Сыновья злой красотки Веги тоже никогда не будут его любить, как любила она, единственная дочь. Он их не воспитывает, редко видит, зато часто забывает об их наличии где-то в отдалённом краю у моря. По факту им за родного папу родитель Веги, хотя по документам отец дал им свою фамилию и отчество. А матери у Веги не было с самого детства. Мачеха же сплавила её в городок для космических сирот под благовидным предлогом вырастить из неё будущую космическую странницу. Чем дальше, тем лучше. Но малышей падчерицы она приняла. Видимо, в силу естественного возрастного женского просветления научилась любить не только своих детей, а и всех прочих. Такое бывает. Сама же Вега поступила так от безысходности, доверив крошечных совсем детей нелюбимой мачехе. Трудно и понять, чего ожидала Вега, вынашивая своих сыновей, зная, что никогда такой человек как Артём Воронов не свяжет с никчемной и полуобразованной девушкой из социальной низины, что называется, свою заоблачную во всех смыслах жизнь. Вега была потрясающе-яркой, если внешне, да убога в остальном. Озлобилась же она только впоследствии, когда поняла, что всё зря. Зря родила детей от иерарха космического небоскрёба, зря дала пинка первому и юному дуралею мужу, зря надеялась пройти в белые королевы через чёрный ход, тогда как к нему и в парадной приёмной очередь из королев, уже состоявшихся.

 

Уткнувшись в грудь отца, Ксения думала почему-то только о Веге, впервые и по-настоящему жалея её, злюку сиротскую. Как возможно девочке жить без матери? Если даже теперь она, Ксения, будучи взрослой, не представляет, как жить без матери?

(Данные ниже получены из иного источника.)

/-- With a command c at the front of the queue, the step is the meaning of c on the state whose queue is the rest. The queue is the
model's own (log entry 1). -/
def Obligations.StepRunsFrontCommand : Prop :=
  ∀ (c : Instr) (rest : List Instr) (s : State), s.pending = c :: rest → step s = exec c { s with pending := rest }

/-- On an empty queue a device that is held in reset or tripped stays as it is; any other adds 1 to the timebase (the model's choice
of a tick, log entry 2), and beside registers and the boot times only gaits, teams, the lines of rein ports and the free values
drawn may change. A stopped gait whose edge nothing holds goes on. On a quiet device (no command runs, no team has a job, no gait is
stopped and no rein port is aligned) nothing else changes where the boot ROM has started; and where the phase is ROM it starts on
core 0: BOOT_WAIT, CORES 1, HP0 in boot mode, IPv4 disabled and the link-local IPv6 address formed from HST_MAC; only registers and
the boot times change. -/
def Obligations.IdleStepAdvancesTimebase : Prop :=
  ∀ s : State, s.pending = [] →
    let quiet := s.cmds = [] ∧ (∀ e ∈ s.stls, e.2.team.job = none) ∧ (∀ p, (s.pdk p).stopped = false) ∧
      ∀ i ∈ smKeys s.rein.ports, s.portState i < 3 ∨ 5 < s.portState i
    (s.down = true → step s = .next s) ∧
    (s.down = false → ∃ t, step s = .next t ∧
      t = { s with time := s.time + 1, draws := t.draws, regs := t.regs, groom := t.groom, pdks := t.pdks, stls := t.stls, rein := t.rein } ∧
      ∀ p ∈ smKeys s.pdks, (s.pdk p).stopped = true → s.grmPhase ≠ 0 →
        ({ s with time := s.time + 1 } : State).gaitHeld p = false → (t.pdk p).stopped = false) ∧
    (s.down = false → quiet → s.grmPhase ≠ 0 → step s = .next { s with time := s.time + 1 }) ∧
    (s.down = false → quiet → s.grmPhase = 0 → ∃ t, step s = .next t ∧
      t = { s with time := s.time + 1, regs := t.regs, groom := { s.groom with bootAt := s.time + 1, phyAt := s.time + 1 } } ∧
      t.grmPhase = 1 ∧ t.fld .GRM_STATUS 0 0 15 12 = 1 ∧ t.fld .HST_PORT_STATUS 0 0 7 7 = 1 ∧ t.fld .HST_PORT_STATUS 0 0 5 4 = 1 ∧
      t.fld .HST_IPV4 0 0 32 32 = 0 ∧ t.reg .HST_IPV6_HI 0 0 = 0xFE80000000000000 ∧
      t.reg .HST_IPV6_LO 0 0 = BitVec.ofNat 64 (eui64 (s.fld .HST_MAC 0 0 47 0)) ∧
      s.regsBut t [regAddr .GRM_STATUS 0 0, regAddr .HST_PORT_STATUS 0 0, regAddr .HST_IPV4 0 0, regAddr .HST_IPV6_HI 0 0,
        regAddr .HST_IPV6_LO 0 0])

/-- Every command completes with a next state, whose queue is the one it was given. The timebase stays where it was, but for the
four commands that reset the device, after which it is 0 or stays, and for a TIME packet received, directly or in a flit, which may
step it to the sender's time. -/
def Obligations.AnswersKeepQueueAndTimebase : Prop :=
  ∀ (c : Instr) (s : State), ∃ t, exec c s = .next t ∧ t.pending = s.pending ∧
    (resets c = true → t.time = 0 ∨ t.time = s.time) ∧
    (resets c = false → (∀ p k a d, c ≠ .reinTime p k a d) → (∀ p f, c ≠ .reinFlitReceive p f) → t.time = s.time)

/-- While the device is held in reset or has tripped, every command leaves the whole state as it is, but for the commands that reset
the device, the Read Word of the management interface, which is not acknowledged, and those of the test port. -/
def Obligations.StoppedDeviceDoesNothing : Prop :=
  ∀ (c : Instr) (s : State), s.down = true →
    (actsDown c = false → exec c s = .next s) ∧
    (∀ b, c = .i2cReadWord b → exec c s = .next { s with sent := .i2c none :: s.sent })

/-- Whatever command is at the front of the queue, or with none, a step that answers a next state leaves every key slot where it was
or further along EMPTY, PROVISIONED, REVOKED, with its hash unchanged once provisioned; SEC_SVN.MIN never falls; an image key stays
once written; serial number, identity secret and addresses stay. -/
def Obligations.FusesChangeOneWay : Prop :=
  ∀ s t : State, step s = .next t → s.fuse.le t.fuse = true

/-- If the owner key slots are legal (an EMPTY slot holds no hash), the test port's shift register fits its instruction and the
energy not yet counted is below 1 mJ, then the same holds after any step. -/
def Obligations.StepKeepsInvariant : Prop :=
  ∀ s t : State, s.Inv → step s = .next t → t.Inv

/-- The state after power-on reset meets the invariant that every step keeps. -/
def Obligations.ResetStateIsLegal : Prop :=
  State.reset.Inv

/-- If memory is in its canonical form (addresses rise strictly and no entry equals what an unlisted byte reads as), then after any
step it is again, so that equal memories are equal data: through stores, stacks that fail, banks that are cleared, stalls that are
replaced and commits that change the hash masks. -/
def Obligations.StepKeepsMemoryCanonical : Prop :=
  ∀ s t : State, Memory.wf s.hbm.undef s.mem = true → step s = .next t → Memory.wf t.hbm.undef t.mem = true

/-- After power-on reset the queue of commands is empty and the timebase is 0; every register has its reset value; every byte of
memory reads 0 and no word is uncorrectable; every accumulator position is 0 with tag 0xFFFF and no segment VALID; every tether is
0; no corral owns anything; no stack is ONLINE; the groom's phase is ROM; both banks of every stall are FREE with nothing verified.
-/
def Obligations.ResetLeavesTheSpecsValues : Prop :=
  State.reset.pending = [] ∧ State.reset.time = 0 ∧ (∀ a, smGet regDefault State.reset.regs a = regDefault a) ∧
    (∀ a, State.reset.rd a = 0) ∧ State.reset.bad = [] ∧
    (∀ k, smGet (fun _ => PosSt.idle) State.reset.acs.pos k = { bits := 0, inv := false, ovf := false, tag := 0xFFFF }) ∧
    (∀ k, (smGet (fun _ => SegSt.idle) State.reset.acs.segs k).valid = false) ∧
    (∀ n, State.reset.tether n = 0) ∧ (∀ k i, State.reset.owner k i = none) ∧ (∀ st, st < 8 → State.reset.stackState st = 0) ∧
    State.reset.grmPhase = 0 ∧
    (∀ st b, ((State.reset.seqr st).bank b).phase = .free) ∧ (∀ st p, smGet (fun _ => false) (State.reset.seqr st).verified p = false)

/-- POWER_ON_RESET resets the device and lets it run with the strap sampled. SUPPLY_UNDERVOLTAGE, REFCLK_LOSS and a PORST_N pulse of
1 µs or longer reset it the same way and hold it, the strap kept. A pulse shorter than 100 ns is ignored. Between these lengths it
may or may not reset the device. A reset leaves every register at its reset value but those loaded from fuses and the strap, memory
zero, and fuses as they were. The hypothesis says that the fuses name stalls that exist. -/
def Obligations.ResetCommandsResetTheDevice : Prop :=
  ∀ s : State, (∀ e ∈ s.fuse.rows, e.1 < 3072) →
    (∀ lead, ∃ t, exec (.powerOnReset lead) s = .next t ∧ s.AfterReset t false lead) ∧
    (∃ t, exec .supplyUndervoltage s = .next t ∧ s.AfterReset t true s.pwr.roleLead) ∧
    (∃ t, exec .refclkLoss s = .next t ∧ s.AfterReset t true s.pwr.roleLead) ∧
    (∀ ns, 1000 ≤ ns → ∃ t, exec (.porstAssert ns) s = .next t ∧ s.AfterReset t true s.pwr.roleLead) ∧
    (∀ ns, ns < 100 → exec (.porstAssert ns) s = .next s) ∧
    (∀ ns, 100 ≤ ns → ns < 1000 → ∃ t, exec (.porstAssert ns) s = .next t ∧
      (t = { s with draws := s.draws + 1 } ∨ s.AfterReset t true s.pwr.roleLead))

/-- BYPASS, CLAMP and HIGHZ select the bypass bit, 0 at first; IDCODE selects 0x1307296B; SAMPLE/PRELOAD takes the pins and preloads
the cells; EXTEST preloads the cells; a test-port reset deselects all. BYPASS, IDCODE, SAMPLE and a reset leave every cell in
service; EXTEST and CLAMP drive each preloaded cell to its value and turn the others off; HIGHZ turns every cell off. Nothing
outside the test port changes, whatever the device does. -/
def Obligations.TestPortInstructions : Prop :=
  ∀ s : State,
    (∃ t, exec .tapBypass s = .next t ∧ t = { s with tap := t.tap } ∧ t.tap.shift = 0 ∧ ∀ c, t.tap.drives c = none) ∧
    (∃ t, exec .tapIdcode s = .next t ∧ t = { s with tap := t.tap } ∧ t.tap.shift = 0x1307296B ∧ ∀ c, t.tap.drives c = none) ∧
    (∀ pins drive, ∃ t, exec (.tapSample pins drive) s = .next t ∧ t = { s with tap := t.tap } ∧ t.tap.sampled = scanCells pins ∧
      t.tap.preload = scanCells drive ∧ ∀ c, t.tap.drives c = none) ∧
    (∀ drive, ∃ t, exec (.tapExtest drive) s = .next t ∧ t = { s with tap := t.tap } ∧
      ∀ c, t.tap.drives c = some (((scanCells drive).find? (fun e => e.1 == c)).map (·.2))) ∧
    (∃ t, exec .tapClamp s = .next t ∧ t = { s with tap := t.tap } ∧ t.tap.shift = 0 ∧
      ∀ c, t.tap.drives c = some ((s.tap.preload.find? (fun e => e.1 == c)).map (·.2))) ∧
    (∃ t, exec .tapHighz s = .next t ∧ t = { s with tap := t.tap } ∧ t.tap.shift = 0 ∧ ∀ c, t.tap.drives c = some none) ∧
    (∃ t, exec .tapReset s = .next t ∧ t = { s with tap := TapSt.reset } ∧ ∀ c, t.tap.drives c = none)

/-- While READY, a pass whose transactions succeed on a die without PMB_FAULT reports TEMP, lowers the setpoint by 5 mV down to
VMIN_MV and sets HOT at WARN_C or above; else does the same with CAPPED where the package draws more than WATTS; else raises it by 5
mV and clears CAPPED where the lowest rate is under TARGET, the setpoint under VMAX_MV and the power limit allows; sets CAPPED where
only the limit forbids; lowers it where the rate is more than 30 over TARGET and the setpoint over VMIN_MV; and otherwise keeps it.
HOT clears below WARN_C - 3. While not READY nothing changes. Beside these only VMEAS, IOUT, PWR_ENERGY, PWR_EVENT, the events and
PMBus traffic may change. -/
def Obligations.VoltageLoopPass : Prop :=
  ∀ (s : State) (die : Fin 4) (temp vmeas iout : BitVec 16) (rate power : BitVec 12) (est : BitVec 8), s.down = false →
    (∀ ok, s.grmPhase ≠ 4 → exec (.voltageLoopPass die temp vmeas iout rate power est ok) s = .next s) ∧
    (s.grmPhase = 4 → s.pwrBit 16 die = false → s.fld .PWR_LOOP 0 0 31 16 ≤ 850 →
      ∃ t, exec (.voltageLoopPass die temp vmeas iout rate power est true) s = .next t ∧
        t = { s with regs := t.regs, svc := t.svc, sent := t.sent, pwr := { s.pwr with power := power.toNat, energy := t.pwr.energy } } ∧
        s.regsBut t [regAddr .PWR_STATUS 0 0, regAddr .PWR_DIE 0 die, regAddr .PWR_ENERGY 0 0, regAddr .PWR_EVENT 0 0] ∧
        t.fld .PWR_DIE 0 die 63 48 = temp.toNat ∧ t.fld .PWR_DIE 0 die 15 0 = iout.toNat ∧
        let warn : Int := s.fld .PWR_THERM 0 0 7 0
        let watts := s.fld .PWR_LIMIT 0 0 15 0
        let target := s.fld .PWR_LOOP 0 0 43 32
        let vmax := s.fld .PWR_LOOP 0 0 31 16
        let vmin := s.fld .PWR_LOOP 0 0 15 0
        let sp := s.setpoint die
        let down := max (sp - 5) vmin
        let tc := signedOf 16 temp.toNat
        if 16 * warn ≤ tc then t.setpoint die = down ∧ t.pwrBit 8 die = true ∧ t.pwrBit 12 die = s.pwrBit 12 die
        else
          (tc < 16 * (warn - 3) → t.pwrBit 8 die = false) ∧ (16 * (warn - 3) ≤ tc → t.pwrBit 8 die = s.pwrBit 8 die) ∧
          if watts < power.toNat then t.setpoint die = down ∧ t.pwrBit 12 die = true
          else if rate.toNat < target then
            if sp < vmax then
              if power.toNat + est.toNat ≤ watts then t.setpoint die = sp + 5 ∧ t.pwrBit 12 die = false
              else t.setpoint die = sp ∧ t.pwrBit 12 die = true
            else t.setpoint die = sp ∧ t.pwrBit 12 die = s.pwrBit 12 die
          else t.pwrBit 12 die = false ∧ t.setpoint die = if target + 30 < rate.toNat ∧ vmin < sp then sp - 5 else sp)

/-- A pass whose transactions fail, while READY, sets PMB_FAULT of the die and keeps its setpoint. While firmware runs, a retry of a
faulted regulator that succeeds clears PMB_FAULT, one that fails keeps it. With VOLTAGE_RECAL active and no fault, the correction of
the die's sensor grows by what the regulator reads above VMEAS, and no register changes. A thermal trip writes OPERATION OFF to the
four regulators, lowers DEV_ALERT_N and stops the device. A Read Word of a device that runs answers the hottest junction, power,
phase or configuration state, and is not acknowledged for another command code. -/
def Obligations.RegulatorFaultsAndTrip : Prop :=
  ∀ (s : State) (die : Fin 4), s.down = false →
    (∀ temp vmeas iout rate power est, s.grmPhase = 4 →
      ∃ t, exec (.voltageLoopPass die temp vmeas iout rate power est false) s = .next t ∧
        t = { s with regs := t.regs, svc := t.svc, pwr := t.pwr } ∧
        t.pwrBit 16 die = true ∧ t.setpoint die = s.setpoint die ∧ t.fld .PWR_DIE 0 die 15 0 = s.fld .PWR_DIE 0 die 15 0) ∧
    (s.firmwareRuns = true → s.pwrBit 16 die = true → ∀ ok, ∃ t, exec (.pmbusRetryTimer die ok) s = .next t ∧
      t.pwrBit 16 die = !ok ∧ s.regsBut t [regAddr .PWR_STATUS 0 0] ∧
      t = { s with regs := t.regs, sent := .pmbus (s.fld .PWR_VRM 0 die 6 0) 0x79 0 :: s.sent }) ∧
    (∀ v : BitVec 16, s.grmPhase = 4 → s.feature 8 = true → s.pwrBit 16 die = false →
      exec (.voltageRecal die (some v)) s = .next { s with pwr := { s.pwr with
        offsets := smSet (fun _ => (0 : Int)) s.pwr.offsets die
          (smGet (fun _ => (0 : Int)) s.pwr.offsets die + (v.toNat : Int) - (s.fld .PWR_DIE 0 die 47 32 : Int)) } }) ∧
    (∃ t, exec (.thermalTrip die) s = .next t ∧ t.down = true ∧ t.alertLow = true ∧
      t = { s with pwr := { s.pwr with tripped := true }
                   sent := .pmbus (s.fld .PWR_VRM 0 3 6 0) 1 0 :: .pmbus (s.fld .PWR_VRM 0 2 6 0) 1 0 ::
                     .pmbus (s.fld .PWR_VRM 0 1 6 0) 1 0 :: .pmbus (s.fld .PWR_VRM 0 0 6 0) 1 0 :: s.sent }) ∧
    (∀ b : BitVec 8, exec (.i2cReadWord b) s = .next { s with sent := .i2c (
      if b = 1 then some (BitVec.ofInt 16 s.hottest) else if b = 2 then some (BitVec.ofNat 16 s.pwr.power)
      else if b = 3 then some (BitVec.ofNat 16 s.grmPhase) else if b = 4 then some (BitVec.ofNat 16 s.cfgState) else none) :: s.sent })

Дав ей выплакаться, отец предложил, – Едем в одно тихое местечко. На поминальный обед. Там все уже собрались. Будут только близкие люди. – Он стал целовать её опухшее лицо, тискать за плечи, проявляя таким образом безумное сострадание к ней. Ощущения не были приятными, ей хотелось его оттолкнуть. За что его все любят? Как она могла его любить когда-то?

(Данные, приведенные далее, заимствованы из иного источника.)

/-! ## Witnesses: host ports, RoCE, queues -/

/-- Port 1 is up, honours every priority, and sends pauses from 100 KiB with release at 50. -/
def ported : State :=
  let s := (running.setReg .HST_PFC 1 0 (BitVec.ofNat 64 (255 + 0xF0 * 2 ^ 8 + 100 * 2 ^ 32 + 50 * 2 ^ 48))).setFld .HST_PORT_STATUS 1 0 0 0 1
  { (s.setFld .HST_CC 1 0 1 1 1).setFld .HST_PORT_STATUS 1 0 5 4 1 with time := 1000 }

/-- It holds two messages back, priority 0 being paused until 900 ns, and its buffer was at XOFF. -/
def pausedPort : State := ported.setHostPort 1 { paused := [(0, 900), (5, 1001)], xoff := true, txq := [(.cnp 5, 1), (.cnp 6, 2)] }

theorem wit_Ports : ported.down = false ∧ ported.linkUp 1 = true ∧ running.linkUp 1 = false ∧ ported.frameBad 1 (frame 4352 0 .other) = false ∧
    ported.frameBad 1 (frame 4353 0 .other) = true ∧ isRoce (frame 64 0 .other).body = false ∧ (frame 4352 0 (.pfc 6 [])).len.toNat ≤ 4352 := by
  decide +kernel
theorem wit_Ports_own : let f : EthFrame := { frame 64 60 (.cnp 5) with dst4 := some 0x0A000001 }
    ∃ v, (ported.setReg .HST_IPV4 1 0 v).ownFrame 1 f = true ∧ (ported.setReg .HST_IPV4 1 0 v).frameBad 1 f = false ∧ isRoce f.body = true :=
  ⟨BitVec.ofNat 64 (2 ^ 32 + 0x0A000001), by decide +kernel⟩
theorem wit_Ports_pause : smGet (fun _ => 0) (pausedPort.hostPort 1).paused 0 ≤ pausedPort.time ∧
    pausedPort.time < smGet (fun _ => 0) (pausedPort.hostPort 1).paused 5 ∧ pausedPort.portPaused 1 = false ∧ (ported.hostPort 1).txq = [] := by
  decide +kernel
theorem wit_Ports_buffer : ported.fld .HST_PFC 1 0 15 8 ≠ 0 ∧ ported.fld .HST_PFC 1 0 47 32 ≤ (100 : BitVec 11).toNat ∧
    ¬ ported.fld .HST_PFC 1 0 47 32 ≤ (99 : BitVec 11).toNat ∧ (pausedPort.hostPort 1).xoff = true ∧
    (50 : BitVec 11).toNat ≤ ported.fld .HST_PFC 1 0 63 48 ∧ ¬ (51 : BitVec 11).toNat ≤ ported.fld .HST_PFC 1 0 63 48 := by decide +kernel
theorem wit_Ports_link : running.fld .HST_PORT_STATUS 3 0 5 4 = 0 ∧ ported.fld .HST_PORT_STATUS 1 0 5 4 ≠ 0 ∧ ported.linkUp 1 = true := by decide +kernel
theorem wit_Ports_rate : (ported.reg .HST_CC 1 0).bit 1 = true ∧ ((running.setFld .HST_CC 2 0 1 1 0).reg .HST_CC 2 0).bit 1 = false ∧ (late ported).time ≥ QpSt.idle.rateAt + 55000 ∧
    ported.time < QpSt.idle.rateAt + 55000 := by decide +kernel

/-- A lead that relays the IPv4 range of its hitch from port 1. -/
def relaying : State :=
  let s := ported.setFld .RNL_IDENT 0 0 36 36 1
  s.setReg .RNL_RELAY_CFG 0 0 (BitVec.ofNat 64 (2 ^ 63 + 0x0A000000 / 64))

theorem wit_Ports_relay : let f : EthFrame := { frame 64 60 (.cnp 5) with dst4 := some 0x0A000003 }
    relaying.linkUp 1 = true ∧ relaying.ownFrame 1 f = false ∧ relaying.relayTo 1 f = some 3 ∧ 3 ≠ relaying.ownPos ∧
      relaying.frameBad 1 f = false ∧ ported.relayTo 1 f = none ∧ f.badFcs = false ∧ ({ f with fecLost := 2 } : EthFrame).fecLost ≠ 0 := by
  decide +kernel
theorem test_frame_errors : after ported (.ethFrameReceive 1 { frame 64 60 (.cnp 5) with badFcs := true, fecFixed := 3 })
    (fun t => t.fld .HST_CNT 1 3 47 0 == 1 && t.fld .HST_CNT 1 4 47 0 == 3 && t.fld .HST_CNT 1 2 47 0 == 1) = true := by decide +kernel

– Я босиком, – напомнила Ксения.

– Да плевать, – ответил он и стащил с её рук кружевные перчатки. После чего бросил их в кусты. Они сиротливо повисли на ветвях лесной черёмухи.

– Жалко, – сказала Ксения, – они красивые, я бы их оставила. Вдруг пригодятся? Не первые же похороны в моей жизни.

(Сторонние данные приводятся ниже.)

-- ==== Sys2Proof/Machine/Framebuffer.lean ====
section
/-! DEFINITION. The framebuffer commands CLEAR, SETPX, GETPX (40_framebuffer.md). -/

namespace Sys2Proof.Machine

/-- Every byte of a framebuffer written with 0x00 (R75): nothing is left to list.
The order of R75's writes is not observable (log entry 9; the obligation ClearIsTheLoopOfWrites). -/
def clearFb (_c : Config) (_m : Memory) : Memory := []

/-- CLEAR (R75). -/
def execClear (s : State) : Host.Outcome State Fault Refusal :=
  .next ({ s.loadOperands 0#16 0#16 0#16 0#8 with fb := clearFb s.cfg s.fb }.respond .ok 0#16)

/-- SETPX (R76). -/
def execSetpx (x y : Half) (on : Bool) (s : State) : Host.Outcome State Fault Refusal :=
  .next ({ s.loadOperands x y 0#16 (argOfOn on) with
    fb := setPixel s.cfg (coord x) (coord y) on s.fb }.respond .ok 0#16)

/-- GETPX (R77). -/
def execGetpx (x y : Half) (s : State) : Host.Outcome State Fault Refusal :=
  .next ((s.loadOperands x y 0#16 0#8).respond .ok
    ((BitVec.ofBool (getPixel s.cfg s.fb (coord x) (coord y))).setWidth 16))

end Sys2Proof.Machine
end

– Откуда ты их взяла-то? Херотень эту.

– У мамы были припрятаны. Она когда их надевала?

– Никогда. Я никогда их не видел на ней. Я думал, ты из своего театра притащила. – Он взял её безвольную руку и потащил за собой. Длинные перчатки чёрными траурными лентами остались висеть на кусте.

– Леснику теперь работа, – Ксения вслух размышляла о ненужных лесу вещах, оставленных в его недрах. Кто-то же следит за чистотой лесных угодий, если даже во времена космических экспансий люди способны замусорить любое самое благодатное пространство ненужным никому хламом, которое они, эти существа – люди, производили и производят в невозможном количестве.

– Я ругалась на собачников, а сама-то насвинячила, едва вошла в лес, – сказала Ксению отцу, – собаки – святые твари в сравнении с людьми.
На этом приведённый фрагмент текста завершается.